START INFORMATION PROVIDED

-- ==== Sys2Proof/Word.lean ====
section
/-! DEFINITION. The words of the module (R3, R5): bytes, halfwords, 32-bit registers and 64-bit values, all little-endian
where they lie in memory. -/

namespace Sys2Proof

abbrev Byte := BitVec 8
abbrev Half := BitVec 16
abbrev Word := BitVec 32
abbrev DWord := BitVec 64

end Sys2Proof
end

END INFORMATION PROVIDED
START INFORMATION PROVIDED

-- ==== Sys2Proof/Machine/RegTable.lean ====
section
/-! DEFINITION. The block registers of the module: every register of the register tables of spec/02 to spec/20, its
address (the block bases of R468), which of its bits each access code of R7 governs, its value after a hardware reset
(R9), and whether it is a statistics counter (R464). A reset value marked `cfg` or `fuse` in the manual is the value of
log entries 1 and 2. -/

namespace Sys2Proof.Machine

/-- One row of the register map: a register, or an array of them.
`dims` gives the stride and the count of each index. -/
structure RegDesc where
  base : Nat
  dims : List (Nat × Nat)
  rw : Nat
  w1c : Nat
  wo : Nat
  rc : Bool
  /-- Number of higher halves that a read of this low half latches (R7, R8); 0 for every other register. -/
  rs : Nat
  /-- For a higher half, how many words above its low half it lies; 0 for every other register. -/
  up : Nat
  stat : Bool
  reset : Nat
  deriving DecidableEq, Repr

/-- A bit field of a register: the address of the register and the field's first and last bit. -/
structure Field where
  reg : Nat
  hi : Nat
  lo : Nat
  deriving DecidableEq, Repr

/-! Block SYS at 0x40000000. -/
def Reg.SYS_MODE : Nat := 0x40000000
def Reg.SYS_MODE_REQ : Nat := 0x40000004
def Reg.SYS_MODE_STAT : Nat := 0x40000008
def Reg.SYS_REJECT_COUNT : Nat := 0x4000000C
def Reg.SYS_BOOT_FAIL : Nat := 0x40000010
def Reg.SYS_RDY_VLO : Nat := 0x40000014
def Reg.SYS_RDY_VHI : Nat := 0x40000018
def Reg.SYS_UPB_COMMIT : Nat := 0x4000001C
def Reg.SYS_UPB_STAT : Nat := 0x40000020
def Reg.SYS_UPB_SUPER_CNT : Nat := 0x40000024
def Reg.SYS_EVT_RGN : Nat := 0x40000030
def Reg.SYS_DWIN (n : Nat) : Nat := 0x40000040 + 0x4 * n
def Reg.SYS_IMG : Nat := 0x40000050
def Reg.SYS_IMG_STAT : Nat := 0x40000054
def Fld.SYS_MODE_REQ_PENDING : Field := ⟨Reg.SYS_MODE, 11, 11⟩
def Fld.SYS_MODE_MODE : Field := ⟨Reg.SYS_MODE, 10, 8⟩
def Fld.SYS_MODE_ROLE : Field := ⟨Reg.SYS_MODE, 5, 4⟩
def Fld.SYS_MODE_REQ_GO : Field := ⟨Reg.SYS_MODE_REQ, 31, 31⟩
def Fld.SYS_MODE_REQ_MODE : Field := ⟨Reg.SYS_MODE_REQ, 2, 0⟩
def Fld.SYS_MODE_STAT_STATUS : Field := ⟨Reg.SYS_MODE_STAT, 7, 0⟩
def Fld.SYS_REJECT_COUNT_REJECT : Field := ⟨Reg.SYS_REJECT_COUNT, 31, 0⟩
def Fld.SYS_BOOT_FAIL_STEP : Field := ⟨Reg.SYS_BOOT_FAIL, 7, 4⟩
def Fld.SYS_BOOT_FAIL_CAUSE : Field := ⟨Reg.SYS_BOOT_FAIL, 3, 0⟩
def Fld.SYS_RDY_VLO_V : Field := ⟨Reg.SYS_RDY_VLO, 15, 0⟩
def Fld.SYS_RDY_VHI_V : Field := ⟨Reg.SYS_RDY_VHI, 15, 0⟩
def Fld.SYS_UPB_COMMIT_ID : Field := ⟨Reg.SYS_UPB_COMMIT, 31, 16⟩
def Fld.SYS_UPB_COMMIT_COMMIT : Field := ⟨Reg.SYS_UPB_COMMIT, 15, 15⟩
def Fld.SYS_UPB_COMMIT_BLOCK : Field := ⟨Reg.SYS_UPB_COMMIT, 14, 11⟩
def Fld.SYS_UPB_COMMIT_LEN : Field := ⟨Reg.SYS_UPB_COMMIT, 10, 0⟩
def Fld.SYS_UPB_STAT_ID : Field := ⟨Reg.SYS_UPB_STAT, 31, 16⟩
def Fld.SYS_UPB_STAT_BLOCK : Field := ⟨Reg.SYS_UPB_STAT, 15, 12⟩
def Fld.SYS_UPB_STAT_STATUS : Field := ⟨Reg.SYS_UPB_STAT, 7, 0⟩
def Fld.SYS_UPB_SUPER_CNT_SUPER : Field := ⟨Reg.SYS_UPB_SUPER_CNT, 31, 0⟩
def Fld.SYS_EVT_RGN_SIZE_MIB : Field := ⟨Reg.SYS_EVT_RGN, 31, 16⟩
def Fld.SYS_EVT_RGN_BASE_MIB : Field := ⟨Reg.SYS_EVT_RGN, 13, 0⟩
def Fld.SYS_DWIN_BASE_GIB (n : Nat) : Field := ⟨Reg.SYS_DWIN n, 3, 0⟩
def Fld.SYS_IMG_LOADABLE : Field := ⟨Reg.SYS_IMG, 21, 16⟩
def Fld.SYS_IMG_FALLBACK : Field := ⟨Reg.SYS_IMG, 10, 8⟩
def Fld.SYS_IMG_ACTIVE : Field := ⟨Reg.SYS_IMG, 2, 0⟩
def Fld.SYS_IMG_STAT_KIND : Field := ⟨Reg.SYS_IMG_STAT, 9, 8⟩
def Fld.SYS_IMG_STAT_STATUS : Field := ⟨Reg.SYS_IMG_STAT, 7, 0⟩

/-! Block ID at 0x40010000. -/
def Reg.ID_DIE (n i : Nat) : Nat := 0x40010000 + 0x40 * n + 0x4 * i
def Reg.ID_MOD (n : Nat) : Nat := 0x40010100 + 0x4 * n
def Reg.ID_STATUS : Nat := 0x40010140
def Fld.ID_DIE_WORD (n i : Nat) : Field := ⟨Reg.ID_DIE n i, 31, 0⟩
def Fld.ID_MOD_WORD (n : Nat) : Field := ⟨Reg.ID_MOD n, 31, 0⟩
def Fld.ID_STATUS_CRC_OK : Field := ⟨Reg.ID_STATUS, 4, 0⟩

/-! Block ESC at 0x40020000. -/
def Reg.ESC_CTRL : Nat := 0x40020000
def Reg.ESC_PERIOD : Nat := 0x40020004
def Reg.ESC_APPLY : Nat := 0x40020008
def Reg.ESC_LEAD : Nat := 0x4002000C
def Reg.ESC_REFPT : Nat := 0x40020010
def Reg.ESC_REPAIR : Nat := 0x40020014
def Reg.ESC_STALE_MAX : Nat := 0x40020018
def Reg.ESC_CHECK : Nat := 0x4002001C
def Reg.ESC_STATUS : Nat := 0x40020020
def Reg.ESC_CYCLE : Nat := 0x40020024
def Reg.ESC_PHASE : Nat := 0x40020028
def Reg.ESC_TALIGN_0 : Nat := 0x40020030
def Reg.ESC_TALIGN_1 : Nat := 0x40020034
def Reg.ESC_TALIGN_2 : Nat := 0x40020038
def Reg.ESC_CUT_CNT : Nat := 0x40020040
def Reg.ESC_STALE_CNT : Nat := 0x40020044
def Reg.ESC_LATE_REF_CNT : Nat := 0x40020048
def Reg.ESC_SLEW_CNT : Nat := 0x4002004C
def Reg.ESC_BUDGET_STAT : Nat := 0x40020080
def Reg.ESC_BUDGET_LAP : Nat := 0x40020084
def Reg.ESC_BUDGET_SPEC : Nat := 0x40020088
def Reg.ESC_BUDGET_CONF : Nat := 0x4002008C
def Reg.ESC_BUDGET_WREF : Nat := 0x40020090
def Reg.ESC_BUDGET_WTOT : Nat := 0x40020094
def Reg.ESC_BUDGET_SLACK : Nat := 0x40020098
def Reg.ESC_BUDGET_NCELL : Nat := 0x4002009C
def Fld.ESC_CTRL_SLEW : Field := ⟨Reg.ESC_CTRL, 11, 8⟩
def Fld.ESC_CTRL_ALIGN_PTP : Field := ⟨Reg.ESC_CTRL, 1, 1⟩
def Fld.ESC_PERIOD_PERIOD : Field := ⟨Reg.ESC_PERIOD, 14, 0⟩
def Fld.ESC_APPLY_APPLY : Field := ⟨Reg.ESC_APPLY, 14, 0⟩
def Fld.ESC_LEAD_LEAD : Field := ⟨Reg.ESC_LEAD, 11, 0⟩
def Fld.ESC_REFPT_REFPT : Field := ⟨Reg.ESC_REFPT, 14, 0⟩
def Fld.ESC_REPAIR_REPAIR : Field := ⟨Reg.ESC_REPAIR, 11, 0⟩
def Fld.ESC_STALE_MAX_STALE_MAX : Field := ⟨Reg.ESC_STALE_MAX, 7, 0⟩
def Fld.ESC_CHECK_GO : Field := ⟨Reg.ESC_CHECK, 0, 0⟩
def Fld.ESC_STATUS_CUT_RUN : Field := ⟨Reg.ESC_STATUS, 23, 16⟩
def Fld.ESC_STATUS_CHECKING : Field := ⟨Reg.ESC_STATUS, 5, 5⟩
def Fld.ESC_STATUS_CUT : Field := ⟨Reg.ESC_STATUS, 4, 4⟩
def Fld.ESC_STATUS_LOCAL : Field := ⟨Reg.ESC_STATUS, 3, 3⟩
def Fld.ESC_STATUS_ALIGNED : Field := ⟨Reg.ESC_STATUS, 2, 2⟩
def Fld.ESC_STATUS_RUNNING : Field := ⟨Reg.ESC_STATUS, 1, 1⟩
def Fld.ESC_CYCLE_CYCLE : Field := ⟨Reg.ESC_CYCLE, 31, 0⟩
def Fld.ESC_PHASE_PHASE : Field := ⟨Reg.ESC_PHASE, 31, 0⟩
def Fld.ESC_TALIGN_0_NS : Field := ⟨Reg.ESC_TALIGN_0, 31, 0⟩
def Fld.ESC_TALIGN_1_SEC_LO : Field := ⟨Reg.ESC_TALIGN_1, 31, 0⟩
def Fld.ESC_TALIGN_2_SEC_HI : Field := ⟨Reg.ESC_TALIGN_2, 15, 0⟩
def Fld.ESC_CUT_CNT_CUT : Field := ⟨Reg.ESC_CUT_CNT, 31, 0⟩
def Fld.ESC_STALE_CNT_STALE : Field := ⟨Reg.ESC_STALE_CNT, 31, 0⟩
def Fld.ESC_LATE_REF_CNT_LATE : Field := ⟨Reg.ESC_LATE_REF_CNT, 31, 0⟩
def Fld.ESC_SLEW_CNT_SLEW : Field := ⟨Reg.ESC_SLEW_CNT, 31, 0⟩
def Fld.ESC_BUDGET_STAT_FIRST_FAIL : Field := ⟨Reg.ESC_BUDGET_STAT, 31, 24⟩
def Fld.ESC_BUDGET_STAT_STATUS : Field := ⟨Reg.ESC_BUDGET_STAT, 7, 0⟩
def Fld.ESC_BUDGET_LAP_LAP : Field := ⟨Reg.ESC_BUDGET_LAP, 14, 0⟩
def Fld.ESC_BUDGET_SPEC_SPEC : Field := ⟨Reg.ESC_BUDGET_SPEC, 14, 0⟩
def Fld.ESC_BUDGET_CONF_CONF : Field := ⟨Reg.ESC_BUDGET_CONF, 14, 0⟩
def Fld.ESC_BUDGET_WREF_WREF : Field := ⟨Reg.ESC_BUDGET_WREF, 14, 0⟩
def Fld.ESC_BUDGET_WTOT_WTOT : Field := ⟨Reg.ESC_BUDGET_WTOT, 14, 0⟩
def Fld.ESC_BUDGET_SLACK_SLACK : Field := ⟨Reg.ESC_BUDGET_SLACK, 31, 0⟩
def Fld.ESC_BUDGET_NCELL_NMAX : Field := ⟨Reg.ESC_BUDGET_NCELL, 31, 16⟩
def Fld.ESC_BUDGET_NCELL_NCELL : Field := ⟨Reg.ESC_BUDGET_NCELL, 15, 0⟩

END INFORMATION PROVIDED

Go through the lines above and count those with the string "other". Reply with the count and nothing more.

2